Michael J Fox, 59, underwent surgery for a ‘rapidly growing, painful’ spinal tumor and ‘had to learn to walk again’ – The Sun

MICHAEL J Fox secretly had surgery to remove a "painful" tumor in his spine in 2018.

The 59-year-old Family Ties actor – who is battling Parkinson's – revealed he spent four months learning how to walk again.

Doctors said Michael's noncancerous tumor – which was causing him "horrible pain" – was "growing rapidly".

"I was heading for paralysis if I didn’t get it operated on,” the father-of-four told People.

The tumor “was constricting the [spinal] cord, so they had to be very careful in removing it so they wouldn’t do further damage,” he explained.

The surgery was successful and Michael went about learning to walk again.

The Back To The Future star then went on holiday with his wife and their kids and returned to New York alone so he could shoot a cameo in a Spike Lee film the next day.

However, things went from bad to worse as the next morning, Michael fell in his kitchen and broke his arm.

“That was definitely my darkest moment,” the actor said.
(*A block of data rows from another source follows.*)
-- ==== Sys2Proof/Machine/Transmit.lean ====
section
/-! DEFINITION. Transmit queues, the line arbiter, and the effect of an outcome on a queue head (05). -/

namespace Sys2Proof.Machine

/-- Port `p`'s queue gets `more` at its tail; when it was empty, the new head becomes a candidate (R77, R78, R81). -/
def appendTx (p : Port) (more : List TxEntry) (s : State) : State :=
  let q := s.tx.get p
  if q.entries.isEmpty then (s.setTx p ⟨more, some s.nextCandidacy⟩).bumpCandidacy
  else s.setTx p { q with entries := q.entries ++ more }

/-- The head leaves port `p`'s queue, and the entry behind it, if any, becomes head and a candidate (R81, R84, R86). -/
def removeHead (p : Port) (s : State) : State :=
  match (s.tx.get p).entries.tail with
  | [] => s.setTx p ⟨[], none⟩
  | rest => (s.setTx p ⟨rest, some s.nextCandidacy⟩).bumpCandidacy

/-- SEND's block: kind, local label, L, payload (R76, R77). -/
def sendBody (p : Port) (ps : List Byte) (s : State) : Reply :=
  let payload := ps.drop 4
  match Kind.ofCode (octetAt ps 0), labelOf (wordAt ps 1) with
  | some kind, some local_ =>
    if kind = .wake ∨ Config.maxPayload < payload.length then refuse s .outOfRange
    else
      match translate (s.windows.get p) (if kind = .data then .data else .query) local_ with
      | .fails c => refuse s c
      | .label line =>
        if Config.txDepth ≤ (s.tx.get p).entries.length then refuse s .queueFull
        else
          let s1 := appendTx p [⟨kind, line, local_, payload, 0, s.stamp⟩] s
          accept s1 (label2 line ++ [oct (s1.tx.get p).entries.length])
  | _, _ => refuse s .outOfRange

/-- SEND (R76, R77). -/
def execSend (p : Port) (rest : List Byte) (s : State) : Out :=
  .next (portCommand .send p rest (sendBody p) s)

/-- A WAKE entry of SEND_WAKE (R78). -/
def wakeEntry (stamp : Stamp) : TxEntry := ⟨.wake, 0, 0, [], 0, stamp⟩

/-- SEND_WAKE's block (R78). -/
def sendWakeBody (p : Port) (_ps : List Byte) (s : State) : Reply :=
  if 6 < (s.tx.get p).entries.length then refuse s .queueFull
  else
    let s1 := appendTx p [wakeEntry s.stamp, wakeEntry s.stamp] s
    accept s1 [oct (s1.tx.get p).entries.length]

/-- SEND_WAKE (R78). -/
def execSendWake (p : Port) (rest : List Byte) (s : State) : Out :=
  .next (portCommand .sendWake p rest (sendWakeBody p) s)

/-- TX_FLUSH's block: every entry, or every entry behind a head that is in flight (R79). -/
def txFlushBody (p : Port) (_ps : List Byte) (s : State) : Reply :=
  let q := s.tx.get p
  if s.headInFlight p then
    accept (s.setTx p { q with entries := q.entries.take 1 }) [oct (q.entries.length - 1)]
  else accept (s.setTx p ⟨[], none⟩) [oct q.entries.length]

/-- TX_FLUSH (R79). -/
def execTxFlush (p : Port) (rest : List Byte) (s : State) : Out :=
  .next (portCommand .txFlush p rest (txFlushBody p) s)

/-- The head's details in the TX_STATUS response (12, Table 12-2). -/
def TxEntry.statusOctets (e : TxEntry) : List Byte :=
  e.kind.code :: label2 e.lineLabel ++ label2 e.localLabel ++ oct e.attempts :: octets2 e.stamp

/-- TX_STATUS's block (R80). -/
def txStatusBody (p : Port) (_ps : List Byte) (s : State) : Reply :=
  match (s.tx.get p).entries with
  | [] => accept s [0, 0]
  | e :: rest => accept s (oct (rest.length + 1) :: flagOctet (s.headInFlight p) :: e.statusOctets)

/-- TX_STATUS (R80). -/
def execTxStatus (p : Port) (rest : List Byte) (s : State) : Out :=
  .next (portCommand .txStatus p rest (txStatusBody p) s)

/-! ## The line arbiter (05, section 5.4) -/

/-- A candidate for the line: its telegram, its source, the origin port it would give, its candidacy moment (R81). -/
structure Candidate where
  telegram : Telegram
  source : Source
  origin : Port
  since : Nat
  deriving DecidableEq, Repr

/-- The candidate a port's queue gives: its head when the head is waiting (R81, R83). -/
def State.headCandidate (s : State) (p : Port) : List Candidate :=
  match (s.tx.get p).entries with
  | [] => []
  | e :: _ =>
    if s.headInFlight p then []
    else [⟨⟨e.kind, e.lineLabel, e.payload⟩, .queueHead p, p, ((s.tx.get p).headSince).getD 0⟩]

/-- The candidate a slot gives: its due entry when it is not in flight, of kind DATA under the slot's label (R81; 06,
R109). -/
def State.dueCandidate (s : State) (n : Nat) : List Candidate :=
  match s.slot n with
  | none => []
  | some sl =>
    match sl.due with
    | none => []
    | some d =>
      if s.dueInFlight n then [] else [⟨⟨.data, sl.lineLabel, d.payload⟩, .dueEntry n, sl.owner, d.candidacy⟩]

/-- The candidates for the line (R81). -/
def State.candidates (s : State) : List Candidate :=
  Port.list.flatMap s.headCandidate ++ (List.range Config.slotCount).flatMap s.dueCandidate

/-- `x` goes before `y`: the lower line label, or the same label and the earlier candidacy (R82). -/
def Candidate.before (x y : Candidate) : Bool :=
  x.telegram.label.toNat < y.telegram.label.toNat ||
    (x.telegram.label == y.telegram.label && x.since < y.since)

/-- The candidate the arbiter chooses, or none when there is none (R82). -/
def choose : List Candidate → Option Candidate
  | [] => none
  | c :: rest =>
    match choose rest with
    | none => some c
    | some d => if d.before c then some d else some c

/-! ## Outcomes at the head (05, section 5.5) -/

/-- SENT: the head is removed and TX_DONE raised in its port (R84). -/
def headSent (p : Port) (s : State) : State :=
  match (s.tx.get p).entries with
  | [] => s
  | _ => (removeHead p s).raise p .txDone

/-- ERROR: the head's attempts rise by 1; at 16 it is removed and TX_FAIL raised in its port (R86). -/
def headError (p : Port) (s : State) : State :=
  let q := s.tx.get p
  match q.entries with
  | [] => s
  | e :: rest =>
    if e.attempts + 1 < Config.attemptLimit then
      s.setTx p { q with entries := { e with attempts := e.attempts + 1 } :: rest }
    else (removeHead p s).raise p .txFail

end Sys2Proof.Machine
end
“I just snapped. I was leaning against the wall in my kitchen, waiting for the ambulance to come, and I felt like, ‘This is as low as it gets for me.’"

Michael – who was been praised for his optimistic outlook on his health since going public with his Parkinson's diagnosis in 1998 – said he felt there was no way to look on "the bright side".

He recalled: "It was when I questioned everything. Like, 'I can't put a shiny face on this. There's no bright side to this, no upside. This is just all regret and pain.'"

The Good Wife star was able to regain his positive mentality while watching TV reruns – particularly of '70s game shows – while recovering in bed for long periods of time.

He said the key to getting his optimistic perspective back is optimism and gratitude.

Michael, who will turn 60 next June, said he now has a "60-year-old man’s optimism” and is focusing his time on his family.

The Designated Survivor star married Tracy Pollan in 1988 and they share son Sam, 31, twins Aquinnah and Schuyler, both 25, and daughter Esmé, 19.

He was diagnosed with the onset of Parkinson's – a long-term degenerative disorder of the nervous system – in 1991 aged 29, but kept his condition secret for seven years.

He was told by doctors at the time that he only had ten years of working left before his condition would have deteriorated too much.